■ What is being asked:
Find the line containing "path (30_encoding R70). -/" in the records below. Copy exactly that line and each one after it, ending at the line containing "abbrev Dim := BitVec 16", and nothing more.

== Provided material

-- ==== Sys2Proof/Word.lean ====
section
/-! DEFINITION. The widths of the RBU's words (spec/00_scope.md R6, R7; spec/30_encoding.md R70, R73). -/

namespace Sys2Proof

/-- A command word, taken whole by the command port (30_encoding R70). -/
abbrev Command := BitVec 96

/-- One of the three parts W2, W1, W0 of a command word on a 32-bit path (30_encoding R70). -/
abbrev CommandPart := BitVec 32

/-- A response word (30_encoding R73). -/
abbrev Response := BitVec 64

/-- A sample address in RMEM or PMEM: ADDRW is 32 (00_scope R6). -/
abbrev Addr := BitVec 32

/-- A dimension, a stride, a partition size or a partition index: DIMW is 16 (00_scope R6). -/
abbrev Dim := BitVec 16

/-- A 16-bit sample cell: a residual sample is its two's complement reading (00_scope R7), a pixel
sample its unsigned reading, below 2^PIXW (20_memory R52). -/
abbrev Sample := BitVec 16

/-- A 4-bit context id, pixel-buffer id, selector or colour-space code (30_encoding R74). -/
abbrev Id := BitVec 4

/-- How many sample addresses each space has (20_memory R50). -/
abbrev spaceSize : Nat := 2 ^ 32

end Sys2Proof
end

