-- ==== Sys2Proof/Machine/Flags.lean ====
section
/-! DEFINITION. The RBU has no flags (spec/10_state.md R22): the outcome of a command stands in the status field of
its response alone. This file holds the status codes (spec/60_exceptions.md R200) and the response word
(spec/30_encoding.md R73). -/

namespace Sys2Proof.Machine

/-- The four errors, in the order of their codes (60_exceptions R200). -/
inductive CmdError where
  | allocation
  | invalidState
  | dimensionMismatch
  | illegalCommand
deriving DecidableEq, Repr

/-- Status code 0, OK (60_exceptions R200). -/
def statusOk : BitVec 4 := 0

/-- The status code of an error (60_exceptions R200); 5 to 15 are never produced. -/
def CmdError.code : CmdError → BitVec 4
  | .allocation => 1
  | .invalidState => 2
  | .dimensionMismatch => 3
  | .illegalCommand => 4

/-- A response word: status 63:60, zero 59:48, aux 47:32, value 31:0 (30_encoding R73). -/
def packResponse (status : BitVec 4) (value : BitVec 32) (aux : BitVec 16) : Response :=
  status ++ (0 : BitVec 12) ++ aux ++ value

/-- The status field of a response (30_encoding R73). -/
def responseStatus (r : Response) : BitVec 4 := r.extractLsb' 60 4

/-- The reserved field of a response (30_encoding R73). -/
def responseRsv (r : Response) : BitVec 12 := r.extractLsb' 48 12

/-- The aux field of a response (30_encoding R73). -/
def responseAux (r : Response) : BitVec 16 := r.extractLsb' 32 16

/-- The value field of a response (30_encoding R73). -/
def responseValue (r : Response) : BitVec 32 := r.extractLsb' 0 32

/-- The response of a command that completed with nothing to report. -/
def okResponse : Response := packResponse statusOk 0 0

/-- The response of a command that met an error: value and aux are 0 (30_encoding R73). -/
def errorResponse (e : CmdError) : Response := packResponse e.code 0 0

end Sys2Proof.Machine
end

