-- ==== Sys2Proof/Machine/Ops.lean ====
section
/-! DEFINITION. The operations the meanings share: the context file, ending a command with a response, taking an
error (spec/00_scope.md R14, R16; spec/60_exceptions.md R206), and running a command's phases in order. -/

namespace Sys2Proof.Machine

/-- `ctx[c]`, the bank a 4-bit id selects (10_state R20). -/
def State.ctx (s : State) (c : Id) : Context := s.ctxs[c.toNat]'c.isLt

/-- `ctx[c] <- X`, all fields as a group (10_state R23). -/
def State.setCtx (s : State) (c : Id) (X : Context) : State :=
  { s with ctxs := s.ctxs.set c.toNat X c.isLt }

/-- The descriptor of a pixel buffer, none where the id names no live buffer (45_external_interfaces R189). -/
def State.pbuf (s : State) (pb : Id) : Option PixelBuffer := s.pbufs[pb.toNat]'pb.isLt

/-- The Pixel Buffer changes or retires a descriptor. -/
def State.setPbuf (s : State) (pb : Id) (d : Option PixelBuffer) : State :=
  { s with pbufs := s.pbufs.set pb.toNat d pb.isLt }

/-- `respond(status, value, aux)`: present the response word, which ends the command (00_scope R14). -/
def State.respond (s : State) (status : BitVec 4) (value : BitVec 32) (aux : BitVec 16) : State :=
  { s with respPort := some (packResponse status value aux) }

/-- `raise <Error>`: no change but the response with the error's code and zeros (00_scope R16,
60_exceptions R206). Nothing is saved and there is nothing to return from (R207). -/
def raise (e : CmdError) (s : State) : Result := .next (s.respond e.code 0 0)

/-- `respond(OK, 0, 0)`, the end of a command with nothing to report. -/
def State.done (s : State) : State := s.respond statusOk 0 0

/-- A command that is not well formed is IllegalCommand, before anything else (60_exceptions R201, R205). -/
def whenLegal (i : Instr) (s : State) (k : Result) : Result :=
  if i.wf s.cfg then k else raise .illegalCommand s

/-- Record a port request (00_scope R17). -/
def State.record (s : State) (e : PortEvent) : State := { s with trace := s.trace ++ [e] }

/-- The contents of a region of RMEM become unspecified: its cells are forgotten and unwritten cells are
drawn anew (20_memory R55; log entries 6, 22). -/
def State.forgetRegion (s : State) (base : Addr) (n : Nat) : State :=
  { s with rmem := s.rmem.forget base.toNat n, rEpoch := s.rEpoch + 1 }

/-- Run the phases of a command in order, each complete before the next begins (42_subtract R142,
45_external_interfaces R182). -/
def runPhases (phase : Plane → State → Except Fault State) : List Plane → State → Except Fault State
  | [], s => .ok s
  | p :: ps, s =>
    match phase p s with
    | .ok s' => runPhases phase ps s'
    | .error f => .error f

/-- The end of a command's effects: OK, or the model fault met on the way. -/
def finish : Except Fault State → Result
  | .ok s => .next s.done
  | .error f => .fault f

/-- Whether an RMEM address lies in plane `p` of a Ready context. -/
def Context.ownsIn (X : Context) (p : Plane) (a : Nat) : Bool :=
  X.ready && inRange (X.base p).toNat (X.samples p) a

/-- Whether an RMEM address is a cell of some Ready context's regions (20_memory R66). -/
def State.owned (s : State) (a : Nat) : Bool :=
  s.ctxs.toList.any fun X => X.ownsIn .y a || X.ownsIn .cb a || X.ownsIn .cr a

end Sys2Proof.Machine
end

====
== Provided material

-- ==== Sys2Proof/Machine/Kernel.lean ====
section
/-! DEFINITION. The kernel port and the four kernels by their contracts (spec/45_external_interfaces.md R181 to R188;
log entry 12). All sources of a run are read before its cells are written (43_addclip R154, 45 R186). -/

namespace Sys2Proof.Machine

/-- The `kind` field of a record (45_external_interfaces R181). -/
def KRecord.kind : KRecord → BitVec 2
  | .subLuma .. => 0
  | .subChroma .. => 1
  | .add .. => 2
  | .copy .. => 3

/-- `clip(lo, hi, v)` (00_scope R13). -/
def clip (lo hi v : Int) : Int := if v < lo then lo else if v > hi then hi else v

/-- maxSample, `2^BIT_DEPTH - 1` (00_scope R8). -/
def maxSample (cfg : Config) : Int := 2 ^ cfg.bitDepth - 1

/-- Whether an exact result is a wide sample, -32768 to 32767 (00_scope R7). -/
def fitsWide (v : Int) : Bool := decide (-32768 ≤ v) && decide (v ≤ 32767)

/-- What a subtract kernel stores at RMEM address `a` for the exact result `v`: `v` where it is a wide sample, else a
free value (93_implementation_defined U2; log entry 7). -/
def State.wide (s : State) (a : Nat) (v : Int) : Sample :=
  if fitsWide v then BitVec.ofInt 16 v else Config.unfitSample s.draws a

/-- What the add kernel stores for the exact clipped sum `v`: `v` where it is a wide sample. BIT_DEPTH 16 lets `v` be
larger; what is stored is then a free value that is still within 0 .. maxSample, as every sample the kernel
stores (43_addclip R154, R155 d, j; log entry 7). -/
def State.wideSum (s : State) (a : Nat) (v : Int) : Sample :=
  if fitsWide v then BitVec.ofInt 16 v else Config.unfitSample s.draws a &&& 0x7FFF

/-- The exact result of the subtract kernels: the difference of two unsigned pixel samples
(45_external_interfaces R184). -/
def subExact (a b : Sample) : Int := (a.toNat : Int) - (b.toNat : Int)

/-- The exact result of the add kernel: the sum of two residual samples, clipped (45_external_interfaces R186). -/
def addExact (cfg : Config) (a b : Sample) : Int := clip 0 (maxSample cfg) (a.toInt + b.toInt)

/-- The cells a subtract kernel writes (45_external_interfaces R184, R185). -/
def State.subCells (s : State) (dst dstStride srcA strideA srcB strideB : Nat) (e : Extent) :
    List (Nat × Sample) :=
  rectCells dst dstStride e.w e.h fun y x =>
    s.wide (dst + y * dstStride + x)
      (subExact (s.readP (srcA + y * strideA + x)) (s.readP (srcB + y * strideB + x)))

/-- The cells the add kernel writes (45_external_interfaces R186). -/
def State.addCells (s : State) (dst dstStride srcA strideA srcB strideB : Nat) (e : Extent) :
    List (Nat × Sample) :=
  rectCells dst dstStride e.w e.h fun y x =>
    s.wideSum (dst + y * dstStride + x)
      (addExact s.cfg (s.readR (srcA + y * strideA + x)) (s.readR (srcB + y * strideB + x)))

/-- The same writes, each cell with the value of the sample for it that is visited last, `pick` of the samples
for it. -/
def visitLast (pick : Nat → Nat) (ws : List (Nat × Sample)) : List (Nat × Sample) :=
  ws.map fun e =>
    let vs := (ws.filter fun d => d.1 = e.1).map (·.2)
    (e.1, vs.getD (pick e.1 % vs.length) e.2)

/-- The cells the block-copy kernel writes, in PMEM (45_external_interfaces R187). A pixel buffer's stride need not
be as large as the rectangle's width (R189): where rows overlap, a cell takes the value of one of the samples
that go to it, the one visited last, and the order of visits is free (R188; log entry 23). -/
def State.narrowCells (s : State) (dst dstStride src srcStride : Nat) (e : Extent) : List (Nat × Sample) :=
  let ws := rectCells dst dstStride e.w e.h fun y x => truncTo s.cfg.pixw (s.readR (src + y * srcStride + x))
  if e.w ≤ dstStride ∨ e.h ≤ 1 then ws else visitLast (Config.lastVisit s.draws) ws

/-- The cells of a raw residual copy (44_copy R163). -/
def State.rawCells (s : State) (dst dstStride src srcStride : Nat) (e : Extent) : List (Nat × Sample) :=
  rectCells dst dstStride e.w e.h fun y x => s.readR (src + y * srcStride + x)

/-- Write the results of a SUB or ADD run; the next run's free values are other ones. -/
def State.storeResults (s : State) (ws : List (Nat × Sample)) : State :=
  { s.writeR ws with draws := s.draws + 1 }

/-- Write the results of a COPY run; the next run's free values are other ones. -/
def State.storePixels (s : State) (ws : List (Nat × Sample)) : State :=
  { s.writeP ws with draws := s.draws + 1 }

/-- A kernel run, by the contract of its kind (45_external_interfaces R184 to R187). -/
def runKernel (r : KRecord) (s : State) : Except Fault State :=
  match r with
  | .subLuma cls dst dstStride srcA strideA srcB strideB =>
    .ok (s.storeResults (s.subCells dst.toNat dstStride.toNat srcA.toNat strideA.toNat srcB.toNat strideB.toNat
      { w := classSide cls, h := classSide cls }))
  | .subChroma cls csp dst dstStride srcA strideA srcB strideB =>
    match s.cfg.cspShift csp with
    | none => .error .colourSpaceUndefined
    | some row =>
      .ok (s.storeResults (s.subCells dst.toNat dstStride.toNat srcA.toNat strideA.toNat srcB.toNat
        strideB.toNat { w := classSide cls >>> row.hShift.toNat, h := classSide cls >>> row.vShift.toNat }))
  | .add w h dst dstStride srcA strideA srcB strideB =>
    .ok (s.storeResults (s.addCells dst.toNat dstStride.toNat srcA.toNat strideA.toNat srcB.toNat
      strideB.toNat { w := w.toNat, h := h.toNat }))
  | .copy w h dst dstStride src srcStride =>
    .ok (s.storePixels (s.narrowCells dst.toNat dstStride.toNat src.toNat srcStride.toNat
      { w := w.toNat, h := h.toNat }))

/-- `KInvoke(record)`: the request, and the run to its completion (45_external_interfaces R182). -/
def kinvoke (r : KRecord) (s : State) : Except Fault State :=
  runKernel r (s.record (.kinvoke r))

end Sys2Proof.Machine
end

====

■ Reply to the task:
/-- One of the three parts W2, W1, W0 of a command word on a 32-bit path (30_encoding R70). -/
abbrev CommandPart := BitVec 32

/-- A response word (30_encoding R73). -/
abbrev Response := BitVec 64

/-- A sample address in RMEM or PMEM: ADDRW is 32 (00_scope R6). -/
abbrev Addr := BitVec 32

/-- A dimension, a stride, a partition size or a partition index: DIMW is 16 (00_scope R6). -/
abbrev Dim := BitVec 16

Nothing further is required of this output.